The expected output is every entry that follows, reproduced exactly.

§

/-! ### setSyn -/

@[simp] theorem State.setSyn_pending (s : State) (y : Sync) : (s.setSyn y).pending = s.pending := rfl
@[simp] theorem State.setSyn_out (s : State) (y : Sync) : (s.setSyn y).out = s.out := rfl
@[simp] theorem State.setSyn_free (s : State) (y : Sync) : (s.setSyn y).free = s.free := rfl
@[simp] theorem State.setSyn_regs (s : State) (y : Sync) : (s.setSyn y).regs = s.regs := rfl
@[simp] theorem State.setSyn_latch (s : State) (y : Sync) : (s.setSyn y).latch = s.latch := rfl
@[simp] theorem State.setSyn_mem (s : State) (y : Sync) : (s.setSyn y).mem = s.mem := rfl
@[simp] theorem State.setSyn_fab (s : State) (y : Sync) : (s.setSyn y).fab = s.fab := rfl
@[simp] theorem State.setSyn_pw (s : State) (y : Sync) : (s.setSyn y).pw = s.pw := rfl
@[simp] theorem State.setSyn_atl (s : State) (y : Sync) : (s.setSyn y).atl = s.atl := rfl
@[simp] theorem State.setSyn_mbx (s : State) (y : Sync) : (s.setSyn y).mbx = s.mbx := rfl
@[simp] theorem State.setSyn_dbg (s : State) (y : Sync) : (s.setSyn y).dbg = s.dbg := rfl
@[simp] theorem State.setSyn_brs (s : State) (y : Sync) : (s.setSyn y).brs = s.brs := rfl
@[simp] theorem State.setSyn_ecc (s : State) (y : Sync) : (s.setSyn y).ecc = s.ecc := rfl
@[simp] theorem State.setSyn_cb (s : State) (y : Sync) : (s.setSyn y).cb = s.cb := rfl
@[simp] theorem State.setSyn_own (s : State) (y : Sync) : (s.setSyn y).own = s.own := rfl
@[simp] theorem State.setSyn_stgOwn (s : State) (y : Sync) : (s.setSyn y).stgOwn = s.stgOwn := rfl
@[simp] theorem State.setSyn_stk (s : State) (y : Sync) : (s.setSyn y).stk = s.stk := rfl
@[simp] theorem State.setSyn_tbl (s : State) (y : Sync) : (s.setSyn y).tbl = s.tbl := rfl
@[simp] theorem State.setSyn_kvc (s : State) (y : Sync) : (s.setSyn y).kvc = s.kvc := rfl
@[simp] theorem State.setSyn_seqs (s : State) (y : Sync) : (s.setSyn y).seqs = s.seqs := rfl
@[simp] theorem State.setSyn_works (s : State) (y : Sync) : (s.setSyn y).works = s.works := rfl
@[simp] theorem State.setSyn_nextWork (s : State) (y : Sync) : (s.setSyn y).nextWork = s.nextWork := rfl
@[simp] theorem State.setSyn_recNo (s : State) (y : Sync) : (s.setSyn y).recNo = s.recNo := rfl
@[simp] theorem State.setSyn_serial (s : State) (y : Sync) : (s.setSyn y).serial = s.serial := rfl
@[simp] theorem State.setSyn_cmp (s : State) (y : Sync) : (s.setSyn y).cmp = s.cmp := rfl
@[simp] theorem State.setSyn_shards (s : State) (y : Sync) : (s.setSyn y).shards = s.shards := rfl
@[simp] theorem State.setSyn_vrn (s : State) (y : Sync) : (s.setSyn y).vrn = s.vrn := rfl
@[simp] theorem State.setSyn_slc (s : State) (y : Sync) : (s.setSyn y).slc = s.slc := rfl
@[simp] theorem State.setSyn_clOwner (s : State) (y : Sync) : (s.setSyn y).clOwner = s.clOwner := rfl
@[simp] theorem State.setSyn_dma (s : State) (y : Sync) : (s.setSyn y).dma = s.dma := rfl
@[simp] theorem State.setSyn_dmaSaved (s : State) (y : Sync) : (s.setSyn y).dmaSaved = s.dmaSaved := rfl
@[simp] theorem State.setSyn_hl (s : State) (y : Sync) : (s.setSyn y).hl = s.hl := rfl
@[simp] theorem State.setSyn_progs (s : State) (y : Sync) : (s.setSyn y).progs = s.progs := rfl
@[simp] theorem State.setSyn_nvm (s : State) (y : Sync) : (s.setSyn y).nvm = s.nvm := rfl
@[simp] theorem State.setSyn_net (s : State) (y : Sync) : (s.setSyn y).net = s.net := rfl
@[simp] theorem State.setSyn_tmt (s : State) (y : Sync) : (s.setSyn y).tmt = s.tmt := rfl
@[simp] theorem State.setSyn_cph (s : State) (y : Sync) : (s.setSyn y).cph = s.cph := rfl
@[simp] theorem State.setSyn_pmu (s : State) (y : Sync) : (s.setSyn y).pmu = s.pmu := rfl
@[simp] theorem State.setSyn_hrc (s : State) (y : Sync) : (s.setSyn y).hrc = s.hrc := rfl
@[simp] theorem State.setSyn_loaded (s : State) (y : Sync) : (s.setSyn y).loaded = s.loaded := rfl
@[simp] theorem State.setSyn_ues (s : State) (y : Sync) : (s.setSyn y).ues = s.ues := rfl
@[simp] theorem State.setSyn_failing (s : State) (y : Sync) : (s.setSyn y).failing = s.failing := rfl
@[simp] theorem State.setSyn_syn (s : State) (y : Sync) : (s.setSyn y).syn = y := rfl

§

- [Solution for this exercise]:
/-! ### setSyn -/

@[simp] theorem State.setSyn_pending (s : State) (y : Sync) : (s.setSyn y).pending = s.pending := rfl
@[simp] theorem State.setSyn_out (s : State) (y : Sync) : (s.setSyn y).out = s.out := rfl
@[simp] theorem State.setSyn_free (s : State) (y : Sync) : (s.setSyn y).free = s.free := rfl
@[simp] theorem State.setSyn_regs (s : State) (y : Sync) : (s.setSyn y).regs = s.regs := rfl
@[simp] theorem State.setSyn_latch (s : State) (y : Sync) : (s.setSyn y).latch = s.latch := rfl
@[simp] theorem State.setSyn_mem (s : State) (y : Sync) : (s.setSyn y).mem = s.mem := rfl
@[simp] theorem State.setSyn_fab (s : State) (y : Sync) : (s.setSyn y).fab = s.fab := rfl
@[simp] theorem State.setSyn_pw (s : State) (y : Sync) : (s.setSyn y).pw = s.pw := rfl
@[simp] theorem State.setSyn_atl (s : State) (y : Sync) : (s.setSyn y).atl = s.atl := rfl
@[simp] theorem State.setSyn_mbx (s : State) (y : Sync) : (s.setSyn y).mbx = s.mbx := rfl
@[simp] theorem State.setSyn_dbg (s : State) (y : Sync) : (s.setSyn y).dbg = s.dbg := rfl
@[simp] theorem State.setSyn_brs (s : State) (y : Sync) : (s.setSyn y).brs = s.brs := rfl
@[simp] theorem State.setSyn_ecc (s : State) (y : Sync) : (s.setSyn y).ecc = s.ecc := rfl
@[simp] theorem State.setSyn_cb (s : State) (y : Sync) : (s.setSyn y).cb = s.cb := rfl
@[simp] theorem State.setSyn_own (s : State) (y : Sync) : (s.setSyn y).own = s.own := rfl
@[simp] theorem State.setSyn_stgOwn (s : State) (y : Sync) : (s.setSyn y).stgOwn = s.stgOwn := rfl
@[simp] theorem State.setSyn_stk (s : State) (y : Sync) : (s.setSyn y).stk = s.stk := rfl
@[simp] theorem State.setSyn_tbl (s : State) (y : Sync) : (s.setSyn y).tbl = s.tbl := rfl
@[simp] theorem State.setSyn_kvc (s : State) (y : Sync) : (s.setSyn y).kvc = s.kvc := rfl
@[simp] theorem State.setSyn_seqs (s : State) (y : Sync) : (s.setSyn y).seqs = s.seqs := rfl
@[simp] theorem State.setSyn_works (s : State) (y : Sync) : (s.setSyn y).works = s.works := rfl
@[simp] theorem State.setSyn_nextWork (s : State) (y : Sync) : (s.setSyn y).nextWork = s.nextWork := rfl
@[simp] theorem State.setSyn_recNo (s : State) (y : Sync) : (s.setSyn y).recNo = s.recNo := rfl
@[simp] theorem State.setSyn_serial (s : State) (y : Sync) : (s.setSyn y).serial = s.serial := rfl
@[simp] theorem State.setSyn_cmp (s : State) (y : Sync) : (s.setSyn y).cmp = s.cmp := rfl
@[simp] theorem State.setSyn_shards (s : State) (y : Sync) : (s.setSyn y).shards = s.shards := rfl
@[simp] theorem State.setSyn_vrn (s : State) (y : Sync) : (s.setSyn y).vrn = s.vrn := rfl
@[simp] theorem State.setSyn_slc (s : State) (y : Sync) : (s.setSyn y).slc = s.slc := rfl
@[simp] theorem State.setSyn_clOwner (s : State) (y : Sync) : (s.setSyn y).clOwner = s.clOwner := rfl
@[simp] theorem State.setSyn_dma (s : State) (y : Sync) : (s.setSyn y).dma = s.dma := rfl
@[simp] theorem State.setSyn_dmaSaved (s : State) (y : Sync) : (s.setSyn y).dmaSaved = s.dmaSaved := rfl
@[simp] theorem State.setSyn_hl (s : State) (y : Sync) : (s.setSyn y).hl = s.hl := rfl
@[simp] theorem State.setSyn_progs (s : State) (y : Sync) : (s.setSyn y).progs = s.progs := rfl
@[simp] theorem State.setSyn_nvm (s : State) (y : Sync) : (s.setSyn y).nvm = s.nvm := rfl
@[simp] theorem State.setSyn_net (s : State) (y : Sync) : (s.setSyn y).net = s.net := rfl
@[simp] theorem State.setSyn_tmt (s : State) (y : Sync) : (s.setSyn y).tmt = s.tmt := rfl
@[simp] theorem State.setSyn_cph (s : State) (y : Sync) : (s.setSyn y).cph = s.cph := rfl
@[simp] theorem State.setSyn_pmu (s : State) (y : Sync) : (s.setSyn y).pmu = s.pmu := rfl
@[simp] theorem State.setSyn_hrc (s : State) (y : Sync) : (s.setSyn y).hrc = s.hrc := rfl
@[simp] theorem State.setSyn_loaded (s : State) (y : Sync) : (s.setSyn y).loaded = s.loaded := rfl
@[simp] theorem State.setSyn_ues (s : State) (y : Sync) : (s.setSyn y).ues = s.ues := rfl
@[simp] theorem State.setSyn_failing (s : State) (y : Sync) : (s.setSyn y).failing = s.failing := rfl
@[simp] theorem State.setSyn_syn (s : State) (y : Sync) : (s.setSyn y).syn = y := rfl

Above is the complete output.